Kutai Timur – Sebuah pertengkaran kecil antara pasangan suami istri di Kecamatan Sangatta Utara, Kutai Timur (Kutim), berakhir dengan kekerasan. Pria berinisial FT tak mampu menahan emosi hingga memukul dan mencekik istrinya, SIP, di rumah mereka, Jumat (22/8/2025) pagi.
Insiden terjadi sekitar pukul 06.45 WITA di Perumahan HTR Blok D No.10, Jalan AW Syahrani, Sangatta Utara. Perselisihan bermula ketika FT melarang anaknya berangkat ke sekolah lantaran hujan deras. Larangan itu justru menimbulkan adu mulut dengan SIP, hingga berujung pada tindakan kekerasan fisik.

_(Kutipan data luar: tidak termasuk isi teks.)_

/-- R138, R147: a multiplication stays in its operation stage for four cycles; when they are over, OPERATION_STAGE_END writes the
product and its flag result, and before that it changes nothing. Of two writes of a shared register in one cycle that of the
later-issued word remains (R139).

R148 with R138: a division never traps; it stays 36 cycles at 64 bits and 20 at 32, then writes the quotient or the
remainder, with all ones for a zero divisor.

It concludes that exec answers a next state with this effect, on conditions on the state and the operands alone, for mul, mulh,
mulhu, div, divu, rem, remu, operationStageEnd. -/
def Obligations.ProductsAndQuotientsCompute : Prop :=
  (∀ r ∈ productRules, ∀ (nx : Nx) (o : RegOp) (s : State),
     let v := atWd o.wd r.2 (reg s o.sa) (reg s o.sb)
     let w : Writes := { regs := [(o.sd, v.1)], flag := flagIf o.fe o.fd v.2 }
     (∃ t, exec (r.1 nx o) s = .next t ∧ Stays s t (.late (now s + 4) w nx)) ∧
     ∀ u : State, ∀ due sp h, (getH u sp h).op = some (.late due w nx) →
       (due ≤ now u → ∃ t, exec (.operationStageEnd sp h) u = .next t ∧
         WordEnds u t sp h (getH u sp h).pc nx (reaches u sp h (now u - 1) o.sd) v.1 (flagIf o.fe o.fd v.2)) ∧
       (now u < due → exec (.operationStageEnd sp h) u = .next u)) ∧
  (∀ r ∈ divisionRules, ∀ (nx : Nx) (o : RegOp) (s : State),
     let v := atWd o.wd r.2 (reg s o.sa) (reg s o.sb)
     let w : Writes := { regs := [(o.sd, v.1)], flag := flagIf o.fe o.fd v.2 }
     (∃ t, exec (r.1 nx o) s = .next t ∧ Stays s t (.late (now s + if o.wd = .w64 then 36 else 20) w nx)) ∧
     ∀ u : State, ∀ due sp h, (getH u sp h).op = some (.late due w nx) → due ≤ now u →
       ∃ t, exec (.operationStageEnd sp h) u = .next t ∧
         WordEnds u t sp h (getH u sp h).pc nx (reaches u sp h (now u - 1) o.sd) v.1 (flagIf o.fe o.fd v.2))

/-- R79, R147: every one-cycle register-form word completes, with its result in s[SD] and its flag result in f[FD] when FE = 1; all else
is as before. A result for s0 is discarded, with the other effects as they are, and s0 reads as zero.

R149, R150, R153: the immediate-form words complete with the result their tables give on 64 bits.

It concludes that exec answers a next state with this effect, on conditions on the state and the operands alone, for add, sub,
and, or, xor, sll, srl, sra, min, max, minu, maxu, addi, andi, ori, xori, slli, srli, srai, li, liHi. -/
def Obligations.RegisterAndImmediateWordsCompute : Prop :=
  ((∀ (s : State) (sp h : Nat), rdReg s sp h 0 = 0) ∧ (∀ s : State, reg s 0 = 0) ∧
   ∀ r ∈ cycleRules, ∀ (nx : Nx) (o : RegOp) (s : State), ∃ t, exec (r.1 nx o) s = .next t ∧
     Ends s t nx o.sd (atWd o.wd r.2 (reg s o.sa) (reg s o.sb)).1 (flagIf o.fe o.fd (atWd o.wd r.2 (reg s o.sa) (reg s o.sb)).2)) ∧
  ((∀ (nx : Nx) (o : ImmOp) (s : State),
     let a := reg s o.sa
     let b : Word := BitVec.ofInt 64 o.imm.toInt
     let gives (i : Instr) (v : Word) (fl : Bool) : Prop := ∃ t, exec i s = .next t ∧ Ends s t nx o.sd v (flagIf o.fe o.fd fl)
     gives (.addi nx o) (BitVec.ofInt 64 (a.toInt + o.imm.toInt)) (outside 64 (a.toInt + o.imm.toInt)) ∧
     gives (.andi nx o) (a &&& b) (decide (a &&& b = 0)) ∧
     gives (.ori nx o) (a ||| b) (decide (a ||| b = 0)) ∧
     gives (.xori nx o) (a ^^^ b) (decide (a ^^^ b = 0))) ∧
   (∀ (nx : Nx) (o : ShOp) (s : State),
     let a := reg s o.sa
     let gives (i : Instr) (v : Word) : Prop := ∃ t, exec i s = .next t ∧ Ends s t nx o.sd v (flagIf o.fe o.fd (decide (v.toNat = 0)))
     gives (.slli nx o) (BitVec.ofNat 64 (a.toNat * 2 ^ o.sh.toNat)) ∧
     gives (.srli nx o) (BitVec.ofNat 64 (a.toNat / 2 ^ o.sh.toNat)) ∧
     gives (.srai nx o) (BitVec.ofInt 64 (a.toInt / ((2 ^ o.sh.toNat : Nat) : Int)))) ∧
   (∀ (nx : Nx) (sd : Reg) (imm : BitVec 32) (s : State),
     (∃ t, exec (.li nx sd imm) s = .next t ∧ Ends s t nx sd (BitVec.ofInt 64 imm.toInt) none) ∧
     ∃ t, exec (.liHi nx sd imm) s = .next t ∧
       Ends s t nx sd (BitVec.ofNat 64 (imm.toNat * 2 ^ 32 + (reg s sd).toNat % 2 ^ 32)) none))
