@[simp] theorem updStream_power (s : State) (sp sid : Nat) (f : Stream → Stream) : (updStream s sp sid f).power = s.power := rfl
@[simp] theorem updStream_cycle (s : State) (sp sid : Nat) (f : Stream → Stream) : (updStream s sp sid f).cycle = s.cycle := rfl
@[simp] theorem updStream_cur (s : State) (sp sid : Nat) (f : Stream → Stream) : (updStream s sp sid f).cur = s.cur := rfl
@[simp] theorem updStream_sched (s : State) (sp sid : Nat) (f : Stream → Stream) : (updStream s sp sid f).sched = s.sched := rfl
@[simp] theorem updStream_mem (s : State) (sp sid : Nat) (f : Stream → Stream) : (updStream s sp sid f).mem = s.mem := rfl
@[simp] theorem updStream_poison (s : State) (sp sid : Nat) (f : Stream → Stream) : (updStream s sp sid f).poison = s.poison := rfl
@[simp] theorem updStream_tiles (s : State) (sp sid : Nat) (f : Stream → Stream) : (updStream s sp sid f).tiles = s.tiles := rfl
@[simp] theorem updStream_clusters (s : State) (sp sid : Nat) (f : Stream → Stream) : (updStream s sp sid f).clusters = s.clusters := rfl
@[simp] theorem updStream_net (s : State) (sp sid : Nat) (f : Stream → Stream) : (updStream s sp sid f).net = s.net := rfl
@[simp] theorem updStream_ctl (s : State) (sp sid : Nat) (f : Stream → Stream) : (updStream s sp sid f).ctl = s.ctl := rfl
@[simp] theorem updStream_firm (s : State) (sp sid : Nat) (f : Stream → Stream) : (updStream s sp sid f).firm = s.firm := rfl

@[simp] theorem updSys_power (s : State) (sp : Nat) (f : Sys → Sys) : (updSys s sp f).power = s.power := rfl
@[simp] theorem updSys_cycle (s : State) (sp : Nat) (f : Sys → Sys) : (updSys s sp f).cycle = s.cycle := rfl
@[simp] theorem updSys_cur (s : State) (sp : Nat) (f : Sys → Sys) : (updSys s sp f).cur = s.cur := rfl
@[simp] theorem updSys_sched (s : State) (sp : Nat) (f : Sys → Sys) : (updSys s sp f).sched = s.sched := rfl
@[simp] theorem updSys_mem (s : State) (sp : Nat) (f : Sys → Sys) : (updSys s sp f).mem = s.mem := rfl
@[simp] theorem updSys_poison (s : State) (sp : Nat) (f : Sys → Sys) : (updSys s sp f).poison = s.poison := rfl
@[simp] theorem updSys_tiles (s : State) (sp : Nat) (f : Sys → Sys) : (updSys s sp f).tiles = s.tiles := rfl
@[simp] theorem updSys_clusters (s : State) (sp : Nat) (f : Sys → Sys) : (updSys s sp f).clusters = s.clusters := rfl
@[simp] theorem updSys_net (s : State) (sp : Nat) (f : Sys → Sys) : (updSys s sp f).net = s.net := rfl
@[simp] theorem updSys_ctl (s : State) (sp : Nat) (f : Sys → Sys) : (updSys s sp f).ctl = s.ctl := rfl
@[simp] theorem updSys_firm (s : State) (sp : Nat) (f : Sys → Sys) : (updSys s sp f).firm = s.firm := rfl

Korban sempat mengalami luka di bibir dan tangan akibat peristiwa tersebut. Namun tak lama kemudian, FT menyesali perbuatannya dan menyampaikan permintaan maaf di hadapan keluarga serta tokoh masyarakat sekitar.
Setelah melalui proses penyelidikan, Kejaksaan Negeri (Kejari) Kutai Timur memutuskan perkara tersebut dapat diselesaikan lewat jalur keadilan restoratif. Langkah ini diambil berdasarkan surat resmi Nomor B-3973/O.4.20/Etl.2/10/2025 yang dikeluarkan Kejari Kutim.
“Kasus ini memenuhi semua unsur keadilan restoratif. Pelaku bukan residivis, ancaman hukumannya di bawah lima tahun, dan yang terpenting, korban dan pelaku telah berdamai secara sukarela,”jelas Kepala Seksi Pidana Umum (Kasipidum) Kejari Kutim, Bayu Fermady, Rabu (22/10/2025).
Proses perdamaian berlangsung di Rumah Restorative Justice Desa Sangatta Bara, pada 9 Oktober 2025. Dalam kesempatan itu, FT menyampaikan permohonan maaf secara terbuka dan berjanji untuk memperbaiki perilakunya.
“Keduanya sudah sepakat untuk berdamai dan melanjutkan kehidupan rumah tangga dengan lebih baik. Masyarakat juga ikut mendukung penyelesaian damai ini,”tambah Bayu.
Dari hasil pemeriksaan, sejumlah barang bukti diamankan, antara lain baju lengan panjang krem bermotif bunga, celana panjang karet warna krem, dan jaket biru navy. Seluruh barang tersebut telah dikembalikan kepada FT selaku pemilik.
Kejari Kutim menegaskan bahwa penghentian perkara ini didasarkan pada Peraturan Kejaksaan Nomor 15 Tahun 2020 tentang Penghentian Penuntutan Berdasarkan Keadilan Restoratif, serta Pedoman Jaksa Agung Nomor 24 Tahun 2021.
“Keadilan restoratif bukan berarti membebaskan pelaku dari kesalahan, tetapi memulihkan hubungan sosial dan memberikan kesempatan untuk memperbaiki diri,”tegasnya.
Meski begitu, pihak kejaksaan menekankan bahwa keputusan ini bisa dibuka kembali jika ditemukan alasan baru oleh penyidik atau jika ada keputusan pengadilan yang menyatakan penyelesaian tidak sah.
Dengan berakhirnya perkara tersebut, Kejari Kutim berharap pendekatan keadilan restoratif bisa menjadi contoh penyelesaian yang berlandaskan kemanusiaan.
“Tujuan hukum tidak hanya menghukum, tetapi menghadirkan kedamaian dan pemulihan bagi semua pihak. Selama kedua belah pihak beritikad baik, jalur damai adalah pilihan terbaik,”tutup Bayu.